/-! ## The end of `ACQUIRE` (R98) -/

@[simp] theorem State.conclude_cfg (s : State) (st : BusStatus) :
    (s.conclude st).cfg = s.cfg := by 
  unfold State.conclude; split <;> simp
@[simp] theorem State.conclude_cmd (s : State) (st : BusStatus) :
    (s.conclude st).cmd = s.cmd := by 
  unfold State.conclude; split <;> simp
@[simp] theorem State.conclude_wbuf (s : State) (st : BusStatus) :
    (s.conclude st).wbuf = s.wbuf := by 
  unfold State.conclude; split <;> simp
@[simp] theorem State.conclude_buses (s : State) (st : BusStatus) :
    (s.conclude st).buses = s.buses := by 
  unfold State.conclude; split <;> simp
@[simp] theorem State.conclude_cs (s : State) (st : BusStatus) :
    (s.conclude st).cs = s.cs := by 
  unfold State.conclude; split <;> simp
@[simp] theorem State.conclude_rings (s : State) (st : BusStatus) :
    (s.conclude st).rings = s.rings := by 
  unfold State.conclude; split <;> simp
@[simp] theorem State.conclude_handlers (s : State) (st : BusStatus) :
    (s.conclude st).handlers = s.handlers := by 
  unfold State.conclude; split <;> simp
@[simp] theorem State.conclude_txlog (s : State) (st : BusStatus) :
    (s.conclude st).txlog = s.txlog := by 
  unfold State.conclude; split <;> simp
@[simp] theorem State.conclude_i2clog (s : State) (st : BusStatus) :
    (s.conclude st).i2clog = s.i2clog := by 
  unfold State.conclude; split <;> simp
@[simp] theorem State.conclude_spilog (s : State) (st : BusStatus) :
    (s.conclude st).spilog = s.spilog := by 
  unfold State.conclude; split <;> simp
@[simp] theorem State.conclude_notify (s : State) (st : BusStatus) :
    (s.conclude st).notify = s.notify := by 
  unfold State.conclude; split <;> simp
@[simp] theorem State.conclude_inputs (s : State) (st : BusStatus) :
    (s.conclude st).inputs = s.inputs := by 
  unfold State.conclude; split <;> simp
@[simp] theorem State.conclude_bus (s : State) (st : BusStatus) (c : BusId) :
    (s.conclude st).bus c = s.bus c := by 
  unfold State.conclude; split <;> simp
@[simp] theorem State.conclude_csOf (s : State) (st : BusStatus) (e : DevId) :
    (s.conclude st).csOf e = s.csOf e := by 
  unfold State.conclude; split <;> simp
@[simp] theorem State.conclude_ring (s : State) (st : BusStatus) (e : DevId) :
    (s.conclude st).ring e = s.ring e := by 
  unfold State.conclude; split <;> simp
@[simp] theorem State.conclude_handler (s : State) (st : BusStatus) (c : BusId) :
    (s.conclude st).handler c = s.handler c := by 
  unfold State.conclude; split <;> simp
@[simp] theorem State.conclude_txlogOf (s : State) (st : BusStatus) (c : BusId) :
    (s.conclude st).txlogOf c = s.txlogOf c := by 
  unfold State.conclude; split <;> simp
@[simp] theorem State.conclude_i2clogOf (s : State) (st : BusStatus) (c : BusId) :
    (s.conclude st).i2clogOf c = s.i2clogOf c := by 
  unfold State.conclude; split <;> simp
@[simp] theorem State.conclude_spilogOf (s : State) (st : BusStatus) (c : BusId) :
    (s.conclude st).spilogOf c = s.spilogOf c := by 
  unfold State.conclude; split <;> simp
@[simp] theorem State.conclude_devOpt (s : State) (st : BusStatus) (e : DevId) :
    (s.conclude st).dev? e = s.dev? e := by 
  unfold State.conclude; split <;> simp
@[simp] theorem State.conclude_busCfgOpt (s : State) (st : BusStatus) (c : BusId) :
    (s.conclude st).busCfg? c = s.busCfg? c := by 
  unfold State.conclude; split <;> simp
@[simp] theorem State.conclude_busIs (s : State) (st : BusStatus) (c : BusId) (k : TransportKind) :
    (s.conclude st).busIs c k = s.busIs c k := by 
  unfold State.conclude; split <;> simp
@[simp] theorem State.conclude_busTxOnly (s : State) (st : BusStatus) (c : BusId) :
    (s.conclude st).busTxOnly c = s.busTxOnly c := by 
  unfold State.conclude; split <;> simp
@[simp] theorem State.conclude_defaultTimeout (s : State) (st : BusStatus) (c : BusId) :
    (s.conclude st).defaultTimeout c = s.defaultTimeout c := by 
  unfold State.conclude; split <;> simp
@[simp] theorem State.conclude_hasCs (s : State) (st : BusStatus) (e : DevId) :
    (s.conclude st).hasCs e = s.hasCs e := by 
  unfold State.conclude; split <;> simp
@[simp] theorem State.conclude_owns (s : State) (st : BusStatus) (c : BusId) (e : DevId) :
    (s.conclude st).owns c e = s.owns c e := by 
  unfold State.conclude; split <;> simp
@[simp] theorem State.conclude_isHandler (s : State) (st : BusStatus) (c : BusId) (e : DevId) :
    (s.conclude st).isHandler c e = s.isHandler c e := by 
  unfold State.conclude; split <;> simp
@[simp] theorem State.conclude_rxEnabled (s : State) (st : BusStatus) (c : BusId) :
    (s.conclude st).rxEnabled c = s.rxEnabled c := by 
  unfold State.conclude; split <;> simp

/-- `conclude` writes the response, lets time pass, and keeps `RBUF` only if the status is `Ok` (R45). -/
theorem State.conclude_cases (s : State) (st : BusStatus) :
    (st = .ok ∧ s.conclude st = s.drift.respond .ok false 0) ∨ (st ≠ .ok ∧ s.conclude st = s.drift.raise st) := by
  by_cases h : st = .ok <;> simp [State.conclude, h]

@[simp] theorem State.conclude_resp (s : State) (st : BusStatus) : (s.conclude st).resp = respWord st false 0 := by
  unfold State.conclude; split <;> simp_all

@[simp] theorem State.conclude_busy (s : State) (st : BusStatus) : (s.conclude st).busy = false := by
  unfold State.conclude; split <;> simp

@[simp] theorem State.conclude_now (s : State) (st : BusStatus) : (s.conclude st).now = s.drift.now := by
  unfold State.conclude; split <;> simp

@[simp] theorem State.conclude_env (s : State) (st : BusStatus) : (s.conclude st).env = s.drift.env := by
  unfold State.conclude; split <;> simp

@[simp] theorem State.conclude_rbufByte (s : State) (i : Nat) : (s.conclude .ok).rbufByte i = s.rbufByte i := by
  simp [State.conclude]

/-! ## `ACQUIRE` steps 3 to 5 -/

@[simp] theorem State.acquireFree_cfg (s : State) (d : DevId) (dc : DevCfg) :
    (s.acquireFree d dc).cfg = s.cfg := by 
  unfold State.acquireFree; simp only []; split <;> simp [State.take, State.arm]
@[simp] theorem State.acquireFree_cmd (s : State) (d : DevId) (dc : DevCfg) :
    (s.acquireFree d dc).cmd = s.cmd := by 
  unfold State.acquireFree; simp only []; split <;> simp [State.take, State.arm]
@[simp] theorem State.acquireFree_wbuf (s : State) (d : DevId) (dc : DevCfg) :
    (s.acquireFree d dc).wbuf = s.wbuf := by 
  unfold State.acquireFree; simp only []; split <;> simp [State.take, State.arm]
@[simp] theorem State.acquireFree_handlers (s : State) (d : DevId) (dc : DevCfg) :
    (s.acquireFree d dc).handlers = s.handlers := by 
  unfold State.acquireFree; simp only []; split <;> simp [State.take, State.arm]
@[simp] theorem State.acquireFree_txlog (s : State) (d : DevId) (dc : DevCfg) :
    (s.acquireFree d dc).txlog = s.txlog := by 
  unfold State.acquireFree; simp only []; split <;> simp [State.take, State.arm]
@[simp] theorem State.acquireFree_i2clog (s : State) (d : DevId) (dc : DevCfg) :
    (s.acquireFree d dc).i2clog = s.i2clog := by 
  unfold State.acquireFree; simp only []; split <;> simp [State.take, State.arm]
@[simp] theorem State.acquireFree_spilog (s : State) (d : DevId) (dc : DevCfg) :
    (s.acquireFree d dc).spilog = s.spilog := by 
  unfold State.acquireFree; simp only []; split <;> simp [State.take, State.arm]
@[simp] theorem State.acquireFree_inputs (s : State) (d : DevId) (dc : DevCfg) :
    (s.acquireFree d dc).inputs = s.inputs := by 
  unfold State.acquireFree; simp only []; split <;> simp [State.take, State.arm]
@[simp] theorem State.acquireFree_handler (s : State) (d : DevId) (dc : DevCfg) (c : BusId) :
    (s.acquireFree d dc).handler c = s.handler c := by 
  unfold State.acquireFree; simp only []; split <;> simp [State.take, State.arm]
@[simp] theorem State.acquireFree_txlogOf (s : State) (d : DevId) (dc : DevCfg) (c : BusId) :
    (s.acquireFree d dc).txlogOf c = s.txlogOf c := by 
  unfold State.acquireFree; simp only []; split <;> simp [State.take, State.arm]
@[simp] theorem State.acquireFree_i2clogOf (s : State) (d : DevId) (dc : DevCfg) (c : BusId) :
    (s.acquireFree d dc).i2clogOf c = s.i2clogOf c := by 
  unfold State.acquireFree; simp only []; split <;> simp [State.take, State.arm]
@[simp] theorem State.acquireFree_spilogOf (s : State) (d : DevId) (dc : DevCfg) (c : BusId) :
    (s.acquireFree d dc).spilogOf c = s.spilogOf c := by 
  unfold State.acquireFree; simp only []; split <;> simp [State.take, State.arm]
@[simp] theorem State.acquireFree_devOpt (s : State) (d : DevId) (dc : DevCfg) (e : DevId) :
    (s.acquireFree d dc).dev? e = s.dev? e := by 
  unfold State.acquireFree; simp only []; split <;> simp [State.take, State.arm]
@[simp] theorem State.acquireFree_busCfgOpt (s : State) (d : DevId) (dc : DevCfg) (c : BusId) :
    (s.acquireFree d dc).busCfg? c = s.busCfg? c := by 
  unfold State.acquireFree; simp only []; split <;> simp [State.take, State.arm]
@[simp] theorem State.acquireFree_busIs (s : State) (d : DevId) (dc : DevCfg) (c : BusId) (k : TransportKind) :
    (s.acquireFree d dc).busIs c k = s.busIs c k := by 
  unfold State.acquireFree; simp only []; split <;> simp [State.take, State.arm]
@[simp] theorem State.acquireFree_busTxOnly (s : State) (d : DevId) (dc : DevCfg) (c : BusId) :
    (s.acquireFree d dc).busTxOnly c = s.busTxOnly c := by 
  unfold State.acquireFree; simp only []; split <;> simp [State.take, State.arm]
@[simp] theorem State.acquireFree_defaultTimeout (s : State) (d : DevId) (dc : DevCfg) (c : BusId) :
    (s.acquireFree d dc).defaultTimeout c = s.defaultTimeout c := by 
  unfold State.acquireFree; simp only []; split <;> simp [State.take, State.arm]
@[simp] theorem State.acquireFree_hasCs (s : State) (d : DevId) (dc : DevCfg) (e : DevId) :
    (s.acquireFree d dc).hasCs e = s.hasCs e := by 
  unfold State.acquireFree; simp only []; split <;> simp [State.take, State.arm]
@[simp] theorem State.acquireFree_isHandler (s : State) (d : DevId) (dc : DevCfg) (c : BusId) (e : DevId) :
    (s.acquireFree d dc).isHandler c e = s.isHandler c e := by 
  unfold State.acquireFree; simp only []; split <;> simp [State.take, State.arm]

/-! ## The I2C engine (R117) -/

@[simp] theorem State.i2cXfer_cfg (s : State) (dc : DevCfg) (w : List Byte) (n : Nat) :
    ((s.i2cXfer dc w n).state).cfg = s.cfg := by simp [State.i2cXfer]
@[simp] theorem State.i2cXfer_busy (s : State) (dc : DevCfg) (w : List Byte) (n : Nat) :
    ((s.i2cXfer dc w n).state).busy = s.busy := by simp [State.i2cXfer]
@[simp] theorem State.i2cXfer_cmd (s : State) (dc : DevCfg) (w : List Byte) (n : Nat) :
    ((s.i2cXfer dc w n).state).cmd = s.cmd := by simp [State.i2cXfer]
@[simp] theorem State.i2cXfer_resp (s : State) (dc : DevCfg) (w : List Byte) (n : Nat) :
    ((s.i2cXfer dc w n).state).resp = s.resp := by simp [State.i2cXfer]
@[simp] theorem State.i2cXfer_wbuf (s : State) (dc : DevCfg) (w : List Byte) (n : Nat) :
    ((s.i2cXfer dc w n).state).wbuf = s.wbuf := by simp [State.i2cXfer]
@[simp] theorem State.i2cXfer_rbuf (s : State) (dc : DevCfg) (w : List Byte) (n : Nat) :
    ((s.i2cXfer dc w n).state).rbuf = s.rbuf := by simp [State.i2cXfer]
@[simp] theorem State.i2cXfer_rbufValid (s : State) (dc : DevCfg) (w : List Byte) (n : Nat) :
    ((s.i2cXfer dc w n).state).rbufValid = s.rbufValid := by simp [State.i2cXfer]
@[simp] theorem State.i2cXfer_rbufFree (s : State) (dc : DevCfg) (w : List Byte) (n : Nat) :
    ((s.i2cXfer dc w n).state).rbufFree = s.rbufFree := by simp [State.i2cXfer]
@[simp] theorem State.i2cXfer_buses (s : State) (dc : DevCfg) (w : List Byte) (n : Nat) :
    ((s.i2cXfer dc w n).state).buses = s.buses := by simp [State.i2cXfer]
@[simp] theorem State.i2cXfer_cs (s : State) (dc : DevCfg) (w : List Byte) (n : Nat) :
    ((s.i2cXfer dc w n).state).cs = s.cs := by simp [State.i2cXfer]
@[simp] theorem State.i2cXfer_handlers (s : State) (dc : DevCfg) (w : List Byte) (n : Nat) :
    ((s.i2cXfer dc w n).state).handlers = s.handlers := by simp [State.i2cXfer]
@[simp] theorem State.i2cXfer_txlog (s : State) (dc : DevCfg) (w : List Byte) (n : Nat) :
    ((s.i2cXfer dc w n).state).txlog = s.txlog := by simp [State.i2cXfer]
@[simp] theorem State.i2cXfer_spilog (s : State) (dc : DevCfg) (w : List Byte) (n : Nat) :
    ((s.i2cXfer dc w n).state).spilog = s.spilog := by simp [State.i2cXfer]
@[simp] theorem State.i2cXfer_inputs (s : State) (dc : DevCfg) (w : List Byte) (n : Nat) :
    ((s.i2cXfer dc w n).state).inputs = s.inputs := by simp [State.i2cXfer]
@[simp] theorem State.i2cXfer_bus (s : State) (dc : DevCfg) (w : List Byte) (n : Nat) (c : BusId) :
    ((s.i2cXfer dc w n).state).bus c = s.bus c := by simp [State.i2cXfer]
@[simp] theorem State.i2cXfer_csOf (s : State) (dc : DevCfg) (w : List Byte) (n : Nat) (e : DevId) :
    ((s.i2cXfer dc w n).state).csOf e = s.csOf e := by simp [State.i2cXfer]
@[simp] theorem State.i2cXfer_handler (s : State) (dc : DevCfg) (w : List Byte) (n : Nat) (c : BusId) :
    ((s.i2cXfer dc w n).state).handler c = s.handler c := by simp [State.i2cXfer]
@[simp] theorem State.i2cXfer_txlogOf (s : State) (dc : DevCfg) (w : List Byte) (n : Nat) (c : BusId) :
    ((s.i2cXfer dc w n).state).txlogOf c = s.txlogOf c := by simp [State.i2cXfer]
@[simp] theorem State.i2cXfer_spilogOf (s : State) (dc : DevCfg) (w : List Byte) (n : Nat) (c : BusId) :
    ((s.i2cXfer dc w n).state).spilogOf c = s.spilogOf c := by simp [State.i2cXfer]
@[simp] theorem State.i2cXfer_rbufByte (s : State) (dc : DevCfg) (w : List Byte) (n : Nat) (i : Nat) :
    ((s.i2cXfer dc w n).state).rbufByte i = s.rbufByte i := by simp [State.i2cXfer]
@[simp] theorem State.i2cXfer_devOpt (s : State) (dc : DevCfg) (w : List Byte) (n : Nat) (e : DevId) :
    ((s.i2cXfer dc w n).state).dev? e = s.dev? e := by simp [State.i2cXfer]
@[simp] theorem State.i2cXfer_busCfgOpt (s : State) (dc : DevCfg) (w : List Byte) (n : Nat) (c : BusId) :
    ((s.i2cXfer dc w n).state).busCfg? c = s.busCfg? c := by simp [State.i2cXfer]
@[simp] theorem State.i2cXfer_busIs (s : State) (dc : DevCfg) (w : List Byte) (n : Nat) (c : BusId) (k : TransportKind) :
    ((s.i2cXfer dc w n).state).busIs c k = s.busIs c k := by simp [State.i2cXfer]
@[simp] theorem State.i2cXfer_busTxOnly (s : State) (dc : DevCfg) (w : List Byte) (n : Nat) (c : BusId) :
    ((s.i2cXfer dc w n).state).busTxOnly c = s.busTxOnly c := by simp [State.i2cXfer]
@[simp] theorem State.i2cXfer_defaultTimeout (s : State) (dc : DevCfg) (w : List Byte) (n : Nat) (c : BusId) :
    ((s.i2cXfer dc w n).state).defaultTimeout c = s.defaultTimeout c := by simp [State.i2cXfer]
@[simp] theorem State.i2cXfer_hasCs (s : State) (dc : DevCfg) (w : List Byte) (n : Nat) (e : DevId) :
    ((s.i2cXfer dc w n).state).hasCs e = s.hasCs e := by simp [State.i2cXfer]
@[simp] theorem State.i2cXfer_owns (s : State) (dc : DevCfg) (w : List Byte) (n : Nat) (c : BusId) (e : DevId) :
    ((s.i2cXfer dc w n).state).owns c e = s.owns c e := by simp [State.i2cXfer]
@[simp] theorem State.i2cXfer_isHandler (s : State) (dc : DevCfg) (w : List Byte) (n : Nat) (c : BusId) (e : DevId) :
    ((s.i2cXfer dc w n).state).isHandler c e = s.isHandler c e := by simp [State.i2cXfer]
@[simp] theorem State.i2cXfer_rxEnabled (s : State) (dc : DevCfg) (w : List Byte) (n : Nat) (c : BusId) :
    ((s.i2cXfer dc w n).state).rxEnabled c = s.rxEnabled c := by simp [State.i2cXfer]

________________________________________

Problem to work on
Repeat, word for word, the lines above between the line holding "((s.i2cXfer dc w n).state).spilog = s.spilog" and the line holding "theorem State.i2cXfer_busCfgOpt (s", inclusive; omit everything else.

Exercise solution
    ((s.i2cXfer dc w n).state).spilog = s.spilog := by simp [State.i2cXfer]
@[simp] theorem State.i2cXfer_inputs (s : State) (dc : DevCfg) (w : List Byte) (n : Nat) :
    ((s.i2cXfer dc w n).state).inputs = s.inputs := by simp [State.i2cXfer]
@[simp] theorem State.i2cXfer_bus (s : State) (dc : DevCfg) (w : List Byte) (n : Nat) (c : BusId) :
    ((s.i2cXfer dc w n).state).bus c = s.bus c := by simp [State.i2cXfer]
@[simp] theorem State.i2cXfer_csOf (s : State) (dc : DevCfg) (w : List Byte) (n : Nat) (e : DevId) :
    ((s.i2cXfer dc w n).state).csOf e = s.csOf e := by simp [State.i2cXfer]
@[simp] theorem State.i2cXfer_handler (s : State) (dc : DevCfg) (w : List Byte) (n : Nat) (c : BusId) :
    ((s.i2cXfer dc w n).state).handler c = s.handler c := by simp [State.i2cXfer]
@[simp] theorem State.i2cXfer_txlogOf (s : State) (dc : DevCfg) (w : List Byte) (n : Nat) (c : BusId) :
    ((s.i2cXfer dc w n).state).txlogOf c = s.txlogOf c := by simp [State.i2cXfer]
@[simp] theorem State.i2cXfer_spilogOf (s : State) (dc : DevCfg) (w : List Byte) (n : Nat) (c : BusId) :
    ((s.i2cXfer dc w n).state).spilogOf c = s.spilogOf c := by simp [State.i2cXfer]
@[simp] theorem State.i2cXfer_rbufByte (s : State) (dc : DevCfg) (w : List Byte) (n : Nat) (i : Nat) :
    ((s.i2cXfer dc w n).state).rbufByte i = s.rbufByte i := by simp [State.i2cXfer]
@[simp] theorem State.i2cXfer_devOpt (s : State) (dc : DevCfg) (w : List Byte) (n : Nat) (e : DevId) :
    ((s.i2cXfer dc w n).state).dev? e = s.dev? e := by simp [State.i2cXfer]
@[simp] theorem State.i2cXfer_busCfgOpt (s : State) (dc : DevCfg) (w : List Byte) (n : Nat) (c : BusId) :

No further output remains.